> _Aim of the exercise_
Below are records; quote them exactly from the first line through the line that contains "namespace Sys2Proof.Machine.State".

Stored data entries
-- ==== Sys2Proof/Laws/State.lean ====
section
/-!
SUPPORT. One lemma for each field under each update of the state, so that no proof unfolds an update; and the three
updates that are other updates by another name.
-/

namespace Sys2Proof.Machine.State

@[simp] theorem writeFlag_eq (s : State) (b : Byte) : s.writeFlag b = s.writeV vf b := rfl
@[simp] theorem advance_eq (s : State) : s.advance = s.setPc (s.pc + 2) := rfl
@[simp] theorem skipIf_eq (s : State) (c : Bool) :
    s.skipIf c = s.setPc (if c then s.pc + 4 else s.pc + 2) := rfl
@[simp] theorem withFetchWord_eq (s : State) (n w : Nat) : s.withFetchWord n w = s.placeWord n w := rfl

/-! ### writeV -/

@[simp] theorem writeV_v (s : State) (x : RegIdx) (b : Byte) :
    (s.writeV x b).v = s.v.set x b := rfl
@[simp] theorem writeV_i (s : State) (x : RegIdx) (b : Byte) :
    (s.writeV x b).i = s.i := rfl
@[simp] theorem writeV_pc (s : State) (x : RegIdx) (b : Byte) :
    (s.writeV x b).pc = s.pc := rfl
@[simp] theorem writeV_stack (s : State) (x : RegIdx) (b : Byte) :
    (s.writeV x b).stack = s.stack := rfl
@[simp] theorem writeV_sp (s : State) (x : RegIdx) (b : Byte) :
    (s.writeV x b).sp = s.sp := rfl
@[simp] theorem writeV_dt (s : State) (x : RegIdx) (b : Byte) :
    (s.writeV x b).dt = s.dt := rfl
@[simp] theorem writeV_st (s : State) (x : RegIdx) (b : Byte) :
    (s.writeV x b).st = s.st := rfl
@[simp] theorem writeV_mem (s : State) (x : RegIdx) (b : Byte) :
    (s.writeV x b).mem = s.mem := rfl
@[simp] theorem writeV_fb (s : State) (x : RegIdx) (b : Byte) :
    (s.writeV x b).fb = s.fb := rfl
@[simp] theorem writeV_key (s : State) (x : RegIdx) (b : Byte) :
    (s.writeV x b).key = s.key := rfl
@[simp] theorem writeV_redraw (s : State) (x : RegIdx) (b : Byte) :
    (s.writeV x b).redraw = s.redraw := rfl
@[simp] theorem writeV_fault (s : State) (x : RegIdx) (b : Byte) :
    (s.writeV x b).fault = s.fault := rfl
@[simp] theorem writeV_rnd (s : State) (x : RegIdx) (b : Byte) :
    (s.writeV x b).rnd = s.rnd := rfl
@[simp] theorem writeV_rndIndex (s : State) (x : RegIdx) (b : Byte) :
    (s.writeV x b).rndIndex = s.rndIndex := rfl
@[simp] theorem writeV_report (s : State) (x : RegIdx) (b : Byte) :
    (s.writeV x b).report = s.report := rfl
@[simp] theorem writeV_readMem (s : State) (x : RegIdx) (b : Byte) (adr : Nat) :
    (s.writeV x b).readMem adr = s.readMem adr := rfl
@[simp] theorem writeV_pixel (s : State) (x : RegIdx) (b : Byte) (py : Fin 32) (px : Fin 64) :
    (s.writeV x b).pixel py px = s.pixel py px := rfl

/-! ### setI -/

@[simp] theorem setI_v (s : State) (w : Word) :
    (s.setI w).v = s.v := rfl
@[simp] theorem setI_i (s : State) (w : Word) :
    (s.setI w).i = w := rfl
@[simp] theorem setI_pc (s : State) (w : Word) :
    (s.setI w).pc = s.pc := rfl
@[simp] theorem setI_stack (s : State) (w : Word) :
    (s.setI w).stack = s.stack := rfl
@[simp] theorem setI_sp (s : State) (w : Word) :
    (s.setI w).sp = s.sp := rfl
@[simp] theorem setI_dt (s : State) (w : Word) :
    (s.setI w).dt = s.dt := rfl
@[simp] theorem setI_st (s : State) (w : Word) :
    (s.setI w).st = s.st := rfl
@[simp] theorem setI_mem (s : State) (w : Word) :
    (s.setI w).mem = s.mem := rfl
@[simp] theorem setI_fb (s : State) (w : Word) :
    (s.setI w).fb = s.fb := rfl
@[simp] theorem setI_key (s : State) (w : Word) :
    (s.setI w).key = s.key := rfl
@[simp] theorem setI_redraw (s : State) (w : Word) :
    (s.setI w).redraw = s.redraw := rfl
@[simp] theorem setI_fault (s : State) (w : Word) :
    (s.setI w).fault = s.fault := rfl
@[simp] theorem setI_rnd (s : State) (w : Word) :
    (s.setI w).rnd = s.rnd := rfl
@[simp] theorem setI_rndIndex (s : State) (w : Word) :
    (s.setI w).rndIndex = s.rndIndex := rfl
@[simp] theorem setI_report (s : State) (w : Word) :
    (s.setI w).report = s.report := rfl
@[simp] theorem setI_readV (s : State) (w : Word) (j : RegIdx) :
    (s.setI w).readV j = s.readV j := rfl
@[simp] theorem setI_readMem (s : State) (w : Word) (adr : Nat) :
    (s.setI w).readMem adr = s.readMem adr := rfl
@[simp] theorem setI_pixel (s : State) (w : Word) (py : Fin 32) (px : Fin 64) :
    (s.setI w).pixel py px = s.pixel py px := rfl

/-! ### setDt -/

@[simp] theorem setDt_v (s : State) (b : Byte) :
    (s.setDt b).v = s.v := rfl
@[simp] theorem setDt_i (s : State) (b : Byte) :
    (s.setDt b).i = s.i := rfl
@[simp] theorem setDt_pc (s : State) (b : Byte) :
    (s.setDt b).pc = s.pc := rfl
@[simp] theorem setDt_stack (s : State) (b : Byte) :
    (s.setDt b).stack = s.stack := rfl
@[simp] theorem setDt_sp (s : State) (b : Byte) :
    (s.setDt b).sp = s.sp := rfl
@[simp] theorem setDt_dt (s : State) (b : Byte) :
    (s.setDt b).dt = b := rfl
@[simp] theorem setDt_st (s : State) (b : Byte) :
    (s.setDt b).st = s.st := rfl
@[simp] theorem setDt_mem (s : State) (b : Byte) :
    (s.setDt b).mem = s.mem := rfl
@[simp] theorem setDt_fb (s : State) (b : Byte) :
    (s.setDt b).fb = s.fb := rfl
@[simp] theorem setDt_key (s : State) (b : Byte) :
    (s.setDt b).key = s.key := rfl
@[simp] theorem setDt_redraw (s : State) (b : Byte) :
    (s.setDt b).redraw = s.redraw := rfl
@[simp] theorem setDt_fault (s : State) (b : Byte) :
    (s.setDt b).fault = s.fault := rfl
@[simp] theorem setDt_rnd (s : State) (b : Byte) :
    (s.setDt b).rnd = s.rnd := rfl
@[simp] theorem setDt_rndIndex (s : State) (b : Byte) :
    (s.setDt b).rndIndex = s.rndIndex := rfl
@[simp] theorem setDt_report (s : State) (b : Byte) :
    (s.setDt b).report = s.report := rfl
@[simp] theorem setDt_readV (s : State) (b : Byte) (j : RegIdx) :
    (s.setDt b).readV j = s.readV j := rfl
@[simp] theorem setDt_readMem (s : State) (b : Byte) (adr : Nat) :
    (s.setDt b).readMem adr = s.readMem adr := rfl
@[simp] theorem setDt_pixel (s : State) (b : Byte) (py : Fin 32) (px : Fin 64) :
    (s.setDt b).pixel py px = s.pixel py px := rfl

/-! ### setSt -/

@[simp] theorem setSt_v (s : State) (b : Byte) :
    (s.setSt b).v = s.v := rfl
@[simp] theorem setSt_i (s : State) (b : Byte) :
    (s.setSt b).i = s.i := rfl
@[simp] theorem setSt_pc (s : State) (b : Byte) :
    (s.setSt b).pc = s.pc := rfl
@[simp] theorem setSt_stack (s : State) (b : Byte) :
    (s.setSt b).stack = s.stack := rfl
@[simp] theorem setSt_sp (s : State) (b : Byte) :
    (s.setSt b).sp = s.sp := rfl
@[simp] theorem setSt_dt (s : State) (b : Byte) :
    (s.setSt b).dt = s.dt := rfl
@[simp] theorem setSt_st (s : State) (b : Byte) :
    (s.setSt b).st = b := rfl
@[simp] theorem setSt_mem (s : State) (b : Byte) :
    (s.setSt b).mem = s.mem := rfl
@[simp] theorem setSt_fb (s : State) (b : Byte) :
    (s.setSt b).fb = s.fb := rfl
@[simp] theorem setSt_key (s : State) (b : Byte) :
    (s.setSt b).key = s.key := rfl
@[simp] theorem setSt_redraw (s : State) (b : Byte) :
    (s.setSt b).redraw = s.redraw := rfl
@[simp] theorem setSt_fault (s : State) (b : Byte) :
    (s.setSt b).fault = s.fault := rfl
@[simp] theorem setSt_rnd (s : State) (b : Byte) :
    (s.setSt b).rnd = s.rnd := rfl
@[simp] theorem setSt_rndIndex (s : State) (b : Byte) :
    (s.setSt b).rndIndex = s.rndIndex := rfl
@[simp] theorem setSt_report (s : State) (b : Byte) :
    (s.setSt b).report = s.report := rfl
@[simp] theorem setSt_readV (s : State) (b : Byte) (j : RegIdx) :
    (s.setSt b).readV j = s.readV j := rfl
@[simp] theorem setSt_readMem (s : State) (b : Byte) (adr : Nat) :
    (s.setSt b).readMem adr = s.readMem adr := rfl
@[simp] theorem setSt_pixel (s : State) (b : Byte) (py : Fin 32) (px : Fin 64) :
    (s.setSt b).pixel py px = s.pixel py px := rfl

/-! ### setPc -/

@[simp] theorem setPc_v (s : State) (w : Word) :
    (s.setPc w).v = s.v := rfl
@[simp] theorem setPc_i (s : State) (w : Word) :
    (s.setPc w).i = s.i := rfl
@[simp] theorem setPc_pc (s : State) (w : Word) :
    (s.setPc w).pc = w := rfl
@[simp] theorem setPc_stack (s : State) (w : Word) :
    (s.setPc w).stack = s.stack := rfl
@[simp] theorem setPc_sp (s : State) (w : Word) :
    (s.setPc w).sp = s.sp := rfl
@[simp] theorem setPc_dt (s : State) (w : Word) :
    (s.setPc w).dt = s.dt := rfl
@[simp] theorem setPc_st (s : State) (w : Word) :
    (s.setPc w).st = s.st := rfl
@[simp] theorem setPc_mem (s : State) (w : Word) :
    (s.setPc w).mem = s.mem := rfl
@[simp] theorem setPc_fb (s : State) (w : Word) :
    (s.setPc w).fb = s.fb := rfl
@[simp] theorem setPc_key (s : State) (w : Word) :
    (s.setPc w).key = s.key := rfl
@[simp] theorem setPc_redraw (s : State) (w : Word) :
    (s.setPc w).redraw = s.redraw := rfl
@[simp] theorem setPc_fault (s : State) (w : Word) :
    (s.setPc w).fault = s.fault := rfl
@[simp] theorem setPc_rnd (s : State) (w : Word) :
    (s.setPc w).rnd = s.rnd := rfl
@[simp] theorem setPc_rndIndex (s : State) (w : Word) :
    (s.setPc w).rndIndex = s.rndIndex := rfl
@[simp] theorem setPc_report (s : State) (w : Word) :
    (s.setPc w).report = s.report := rfl
@[simp] theorem setPc_readV (s : State) (w : Word) (j : RegIdx) :
    (s.setPc w).readV j = s.readV j := rfl
@[simp] theorem setPc_readMem (s : State) (w : Word) (adr : Nat) :
    (s.setPc w).readMem adr = s.readMem adr := rfl
@[simp] theorem setPc_pixel (s : State) (w : Word) (py : Fin 32) (px : Fin 64) :
    (s.setPc w).pixel py px = s.pixel py px := rfl

/-! ### writeMem -/

@[simp] theorem writeMem_v (s : State) (a : Nat) (b : Byte) :
    (s.writeMem a b).v = s.v := rfl
@[simp] theorem writeMem_i (s : State) (a : Nat) (b : Byte) :
    (s.writeMem a b).i = s.i := rfl
@[simp] theorem writeMem_pc (s : State) (a : Nat) (b : Byte) :
    (s.writeMem a b).pc = s.pc := rfl
@[simp] theorem writeMem_stack (s : State) (a : Nat) (b : Byte) :
    (s.writeMem a b).stack = s.stack := rfl
@[simp] theorem writeMem_sp (s : State) (a : Nat) (b : Byte) :
    (s.writeMem a b).sp = s.sp := rfl
@[simp] theorem writeMem_dt (s : State) (a : Nat) (b : Byte) :
    (s.writeMem a b).dt = s.dt := rfl
@[simp] theorem writeMem_st (s : State) (a : Nat) (b : Byte) :
    (s.writeMem a b).st = s.st := rfl
@[simp] theorem writeMem_mem (s : State) (a : Nat) (b : Byte) :
    (s.writeMem a b).mem = s.mem.write a b := rfl
@[simp] theorem writeMem_fb (s : State) (a : Nat) (b : Byte) :
    (s.writeMem a b).fb = s.fb := rfl
@[simp] theorem writeMem_key (s : State) (a : Nat) (b : Byte) :
    (s.writeMem a b).key = s.key := rfl
@[simp] theorem writeMem_redraw (s : State) (a : Nat) (b : Byte) :
    (s.writeMem a b).redraw = s.redraw := rfl
@[simp] theorem writeMem_fault (s : State) (a : Nat) (b : Byte) :
    (s.writeMem a b).fault = s.fault := rfl
@[simp] theorem writeMem_rnd (s : State) (a : Nat) (b : Byte) :
    (s.writeMem a b).rnd = s.rnd := rfl
@[simp] theorem writeMem_rndIndex (s : State) (a : Nat) (b : Byte) :
    (s.writeMem a b).rndIndex = s.rndIndex := rfl
@[simp] theorem writeMem_report (s : State) (a : Nat) (b : Byte) :
    (s.writeMem a b).report = s.report := rfl
@[simp] theorem writeMem_readV (s : State) (a : Nat) (b : Byte) (j : RegIdx) :
    (s.writeMem a b).readV j = s.readV j := rfl
@[simp] theorem writeMem_pixel (s : State) (a : Nat) (b : Byte) (py : Fin 32) (px : Fin 64) :
    (s.writeMem a b).pixel py px = s.pixel py px := rfl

> _Completed task_
-- ==== Sys2Proof/Laws/State.lean ====
section
/-!
SUPPORT. One lemma for each field under each update of the state, so that no proof unfolds an update; and the three
updates that are other updates by another name.
-/

namespace Sys2Proof.Machine.State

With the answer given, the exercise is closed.